## What you will do
Keep each line of the material that includes "named", and leave out the rest.

## Given records

-- ==== Sys2Proof/Machine/Fields.lean ====
section
/-!
DEFINITION. The named fields of the register pages, one `Fld` each (R7, R44 and the register tables of every chapter).
A field is named REGISTER.FIELD as the spec names it; an array of registers takes the index of the register, and a field that
repeats inside one register takes the index of the field as its last argument.
The page header's fields (R29 to R33) take the page number.
-/

namespace Sys2Proof.Machine

/-- Where the live values of the fields that commit on a stroke stand (R9, R37): a table of their own, keyed past this base. -/
abbrev strokeBase : Nat := 0x1000000

end Sys2Proof.Machine

namespace Sys2Proof.Machine.F

abbrev PAGE_STATUS.OWN_DENIED (p : Nat) : Fld := ⟨(p * 4096 + 0x18) * 8 + 0, 16⟩
abbrev PAGE_STATUS.LOCK_DENIED (p : Nat) : Fld := ⟨(p * 4096 + 0x18) * 8 + 16, 16⟩
abbrev PAGE_STATUS.UNIMPL (p : Nat) : Fld := ⟨(p * 4096 + 0x18) * 8 + 32, 16⟩
abbrev PAGE_STATUS.LAST_REQ (p : Nat) : Fld := ⟨(p * 4096 + 0x18) * 8 + 48, 3⟩
abbrev PAGE_STATUS.HALF_DROPPED (p : Nat) : Fld := ⟨(p * 4096 + 0x18) * 8 + 51, 8⟩
abbrev EVT_RAW.RAW (p : Nat) : Fld := ⟨(p * 4096 + 0x20) * 8 + 0, 17⟩
abbrev EVT_PEND.PEND (p : Nat) : Fld := ⟨(p * 4096 + 0x28) * 8 + 0, 17⟩
abbrev EVT_MASK.MASK (p : Nat) : Fld := ⟨(p * 4096 + 0x30) * 8 + 0, 17⟩
abbrev SHADOW_CTRL.READ_SHADOW (p : Nat) : Fld := ⟨(p * 4096 + 0x40) * 8 + 3, 1⟩
abbrev SHADOW_CTRL.HELD_CNT (p : Nat) : Fld := ⟨(p * 4096 + 0x40) * 8 + 16, 16⟩
abbrev COMMIT_SET.SET (p : Nat) : Fld := ⟨(p * 4096 + 0x50) * 8 + 0, 3⟩
abbrev COMMIT_SET.DOMAIN (p : Nat) : Fld := ⟨(p * 4096 + 0x50) * 8 + 3, 1⟩
abbrev COMMIT_SET.LATE (p : Nat) : Fld := ⟨(p * 4096 + 0x50) * 8 + 9, 1⟩
abbrev COMMIT_SET.STALE (p : Nat) : Fld := ⟨(p * 4096 + 0x50) * 8 + 10, 1⟩
abbrev COMMIT_SET.SHORT (p : Nat) : Fld := ⟨(p * 4096 + 0x50) * 8 + 11, 1⟩
abbrev COMMIT_SET.NOTROOT (p : Nat) : Fld := ⟨(p * 4096 + 0x50) * 8 + 12, 1⟩
abbrev LOCK.LOCKED (p : Nat) : Fld := ⟨(p * 4096 + 0x58) * 8 + 0, 1⟩
abbrev OWNER.HOST_GRANT (p : Nat) : Fld := ⟨(p * 4096 + 0x60) * 8 + 8, 1⟩
abbrev SCRATCH.SCRATCH (p : Nat) : Fld := ⟨(p * 4096 + 0x68) * 8 + 0, 64⟩

/-! SYS_ID (R381) -/
abbrev SYS_ID.REV : Fld := ⟨0x80 * 8, 8⟩
abbrev SYS_ID.DEVICE : Fld := ⟨0x80 * 8 + 8, 16⟩
abbrev SYS_ID.SERIAL : Fld := ⟨0x80 * 8 + 32, 32⟩

/-! SYS_FUSE (R381) -/
abbrev SYS_FUSE.KEY_VALID : Fld := ⟨0x88 * 8, 4⟩
abbrev SYS_FUSE.KEY_REVOKED : Fld := ⟨0x88 * 8 + 4, 4⟩
abbrev SYS_FUSE.SEC_VER : Fld := ⟨0x88 * 8 + 8, 6⟩
abbrev SYS_FUSE.BOOT_NET : Fld := ⟨0x88 * 8 + 16, 1⟩

/-! SYS_RST (R381) -/
abbrev SYS_RST.CAUSE : Fld := ⟨0x90 * 8, 2⟩
abbrev SYS_RST.RAILS : Fld := ⟨0x90 * 8 + 8, 8⟩

/-! SYS_CLK (R381) -/
abbrev SYS_CLK.REFIN_25 : Fld := ⟨0x98 * 8, 1⟩
abbrev SYS_CLK.SRC : Fld := ⟨0x98 * 8 + 1, 2⟩
abbrev SYS_CLK.LOCKED : Fld := ⟨0x98 * 8 + 8, 1⟩
abbrev SYS_CLK.REF_PRESENT : Fld := ⟨0x98 * 8 + 9, 1⟩
abbrev SYS_CLK.LOCK_US : Fld := ⟨0x98 * 8 + 32, 32⟩

/-! SYS_STROKE_CFG (R381) -/
abbrev SYS_STROKE_CFG.M_MINUS1 : Fld := ⟨strokeBase + 0xa0 * 8, 10⟩

/-! SYS_STROKE_NOW (R381) -/
abbrev SYS_STROKE_NOW.STROKE : Fld := ⟨0xa8 * 8, 64⟩

/-! SYS_STAGE (R381) -/
abbrev SYS_STAGE.STAGE : Fld := ⟨0xb0 * 8, 3⟩
abbrev SYS_STAGE.STRIKE_US : Fld := ⟨0xb0 * 8 + 32, 32⟩

/-! SYS_USEFUL_REQ (R381) -/
abbrev SYS_USEFUL_REQ.MIRRORED : Fld := ⟨0xb8 * 8, 1⟩
abbrev SYS_USEFUL_REQ.TIME_LOCKED : Fld := ⟨0xb8 * 8 + 1, 1⟩
abbrev SYS_USEFUL_REQ.TRIM_PASS : Fld := ⟨0xb8 * 8 + 2, 1⟩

## Exercise result
DEFINITION. The named fields of the register pages, one `Fld` each (R7, R44 and the register tables of every chapter).
A field is named REGISTER.FIELD as the spec names it; an array of registers takes the index of the register, and a field that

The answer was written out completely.